Monday, March 19, 2012

Samaritans and Kenites

Samaritan Aramaic, or Samaritan, is the dialect of Aramaic used by the Samaritans in their sacred and scholarly literature. This should not be confused with the Samaritan Hebrew language of the Scriptures. It ceased to be a spoken language some time between the 10th and the 12th centuries. In form it resembles the Aramaic of the Targumim, the Aramaic word for "interpretation" or "paraphrase", and is written in the Samaritan alphabet. Important works written in Samaritan include the Samaritan translation of the Samaritan Hebrew Pentateuch in the form of the targum paraphrased version. There are also legal, exegetical and liturgical texts, though later works of the same kind were often written in Arabic.

Exodus XX.1-6:

  1. Umellel Elâ'e yet kel milleyya aalen elmimar.
  2. Ana Šema Eluek deppiqtek men ara Mişrem mibbet awadem.
  3. La ya'i lak ela'en uranem al eppi.
  4. La tewed lak efsel ukel demu debšumeyya millel wedbaraa millera wedbameyya millera laraa.
  5. La tisgad lon ula tešememminon ala anaki Šema elaak el qana fuqed ob awaan al banem wel telitaem wel rewi'a'em elsenai.
  6. Wabed esed lalafem elra'emi welnateri fiqqudi.

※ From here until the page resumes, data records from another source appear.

-- ==== Sys2Proof/Machine/Copy.lean ====
section
/-!
DEFINITION. What the copy engines and the network units do for a C command that has issued (spec/12_movement_class.md R331 to
R349).
-/
namespace Sys2Proof.Machine
set_option Elab.async false
open Sys2Proof

/-! ## The words of a command (R329) -/

/-- The register of the status word. -/
def copyW : Instr → SReg
  | .cpy _ _ _ w _ _ _ => w
  | .gath _ _ _ w _ _ _ => w
  | .scat _ _ _ w _ _ _ => w
  | .cpyn _ _ _ w _ => w
  | .nrecv _ _ _ w _ => w
  | .ring _ _ _ w => w
  | .cseg _ _ _ w _ => w
  | _ => 0
def copyFen : Instr → Bool
  | .cpy _ _ _ _ _ f _ => f == 1
  | .gath _ _ _ _ _ f _ => f == 1
  | .scat _ _ _ _ _ f _ => f == 1
  | .cpyn _ _ _ _ f => f == 1
  | .nrecv _ _ _ _ f => f == 1
  | _ => false
def copySat : Instr → Bool
  | .cpy _ _ _ _ f _ _ => f == 1
  | .gath _ _ _ _ f _ _ => f == 1
  | .scat _ _ _ _ f _ _ => f == 1
  | _ => false
def copyCrc : Instr → Option Word32
  | .cpy _ _ _ _ _ _ c => c
  | .gath _ _ _ _ _ _ c => c
  | .scat _ _ _ _ _ _ c => c
  | _ => none
/-- FENCE of a control word. -/
def ctrlFence (w : Nat) : Nat := bitsOf w 32 16
/-- The instruction of a C command without its fence (R164). -/
def clearFen : Instr → Instr
  | .cpy g x y w sat _ c => .cpy g x y w sat 0 c
  | .gath g x y w sat _ c => .gath g x y w sat 0 c
  | .scat g x y w sat _ c => .scat g x y w sat 0 c
  | .cpyn g x y w _ => .cpyn g x y w 0
  | .nrecv g x y w _ => .nrecv g x y w 0
  | i => i
/-- The key of a CPYN: that of its micro-context at its issue (R122). -/
def Op.aes (o : Op) : BitVec 256 := BitVec.ofNat 256 (ofBytes o.dat)
/-- The fence counter that a C command is to count. -/
def Op.fence (o : Op) : Option Nat := if o.kind == .copy && copyFen o.instr then some (ctrlFence (o.x.getD 2 0)) else none

/-! ## Completion (R331, R332) -/

/-- A command completes with a status and a count: the fence of a command with FEN, then the status word. -/
def State.copyEnd (s : State) (o : Op) (status count : Nat) : State :=
  let n := ctrlFence (o.x.getD 2 0)
  let s := if !copyFen o.instr then s
    else if status = 0 then s.fenceUpdate n o.ts (fun f => { f with value := f.value + 1 })
    else s.fenceError o.mc n o.ts
  (s.writeDest o (.s (copyW o.instr) (BitVec.ofNat 64 (status + count % 2 ^ 32 * 2 ^ 32)))).finishOp o

/-! ## CPY, GATH, SCAT (R336 to R338) -/

/-- The raw descriptor that an endpoint word names; zeros for a handle. -/
def State.descOf (s : State) (o : Op) (n : Nat) : Got (List Byte) × State :=
  s.vread (s.agent o) o.mc o.id ((s.mcAt o.mc).tensors.toNat + 128 * n) 3 128
def State.endDesc (s : State) (o : Op) (w : Nat) : Got (List Byte) × State :=
  if endHandle w then (.ok (List.replicate 128 0), s) else s.descOf o (endNum w)

/-- The descriptors that a command reads at its start: destination, source and box. -/
def State.readDescs (s : State) (o : Op) : Got (List Byte) × State :=
  let x (i : Nat) : Nat := o.x.getD i 0
  match s.endDesc o (x 0) with
  | (.ok a, s) =>
    match s.endDesc o (x 1) with
    | (.ok b, s) =>
      match (match o.instr with | .cpy .. => s.descOf o (endNum (x 2)) | _ => (.ok [], s)) with
      | (.ok c, s) => (.ok (a ++ b ++ c), s)
      | z => z
    | z => z
  | z => z

/-- The late faults of descriptors that have been read (R318, R336, R337). -/
def Op.descTrap (o : Op) : Option Trap :=
  let bad (i : Nat) : Bool := !endHandle (o.x.getD i 0) && (tensorOf (cutBytes o.dat (128 * i) 128)).isNone
  let isCpy := match o.instr with | .cpy .. => true | _ => false
  let boxBad := isCpy && (tensorOf (cutBytes o.dat 256 128)).isNone
  let beyond (e : Endp) : Bool := isCpy && (o.boxExt.drop e.ext.length).any (· != 1)
  let d := o.endp 0
  let e := o.endp 1
  let crc := match e with | .tens t => t.crc | _ => false
  if bad 0 || bad 1 || boxBad then some { cause := 64, reason := 2 }
  else if (d.fmt != e.fmt && !cvtPair e.fmt d.fmt) || beyond d || beyond e then some { cause := 64, reason := 3 }
  else if crc && (copyCrc o.instr).isNone then some { cause := 64, reason := 4 }
  else none

/-- Convert of R336. -/
def moveElem (src dst : Nat) (sat : Bool) (bs : List Byte) : List Byte :=
  if src = dst then bs else toBytes (unitBytes dst) (convAny src dst .rne sat (ofBytes bs)).1

/-- The accesses to host frames among pieces (R202, R203). -/
def State.linkPieces (s : State) (o : Op) (write : Bool) (ps : List Piece) : State :=
  (ps.filter (fun p => p.sp == .host)).foldl (fun s p => s.hostLink o.mc write p.addr p.n) s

Notice the similarities with Judeo-Aramaic as found in Targum Onqelos to this same passage (some expressions below are paraphrased, not literally translated):

  1. וּמַלֵּיל יְיָ יָת כָּל פִּתְגָמַיָּא הָאִלֵּין לְמֵימַר
  2. אֲנָא יְיָ אֱלָהָךְ דְּאַפֵּיקְתָּךְ מֵאַרְעָא דְּמִצְרַיִם מִבֵּית עַבְדוּתָא
  3. לָא יִהְוֵי לָךְ אֱלָהּ אָחֳרָן, בָּר מִנִּי
  4. לָא תַּעֲבֵיד לָךְ צֵילַם וְכָל דְּמוּ דְּבִשְׁמַיָּא מִלְּעֵילָא וְדִבְאַרְעָא מִלְּרַע וְדִבְמַיָּא מִלְּרַע לְאַרְעָא
  5. לָא תִּסְגּוֹד לְהוֹן וְלָא תִּפְלְחִנִּין אֲרֵי אֲנָא יְיָ אֱלָהָךְ אֵל קַנָּא מַסְעַר חוֹבֵי אֲבָהָן עַל בְּנִין מָרָדִין עַל דָּר תְּלִיתַאי וְעַל דָּר רְבִיעַאי לְסָנְאָי כַּד מַשְׁלְמִין בְּנַיָּא לְמִחְטֵי בָּתַר אֲבָהָתְהוֹן
  6. וְעָבֵיד טֵיבוּ לְאַלְפֵי דָּרִין לְרָחֲמַי וּלְנָטְרֵי פִּקּוֹדָי

(NOTE: NEW BOOK ON TARGUM AVAILABLE "THE TARGUM: A CRITICAL INTRODCUTION" BY BRUCE CHILTON)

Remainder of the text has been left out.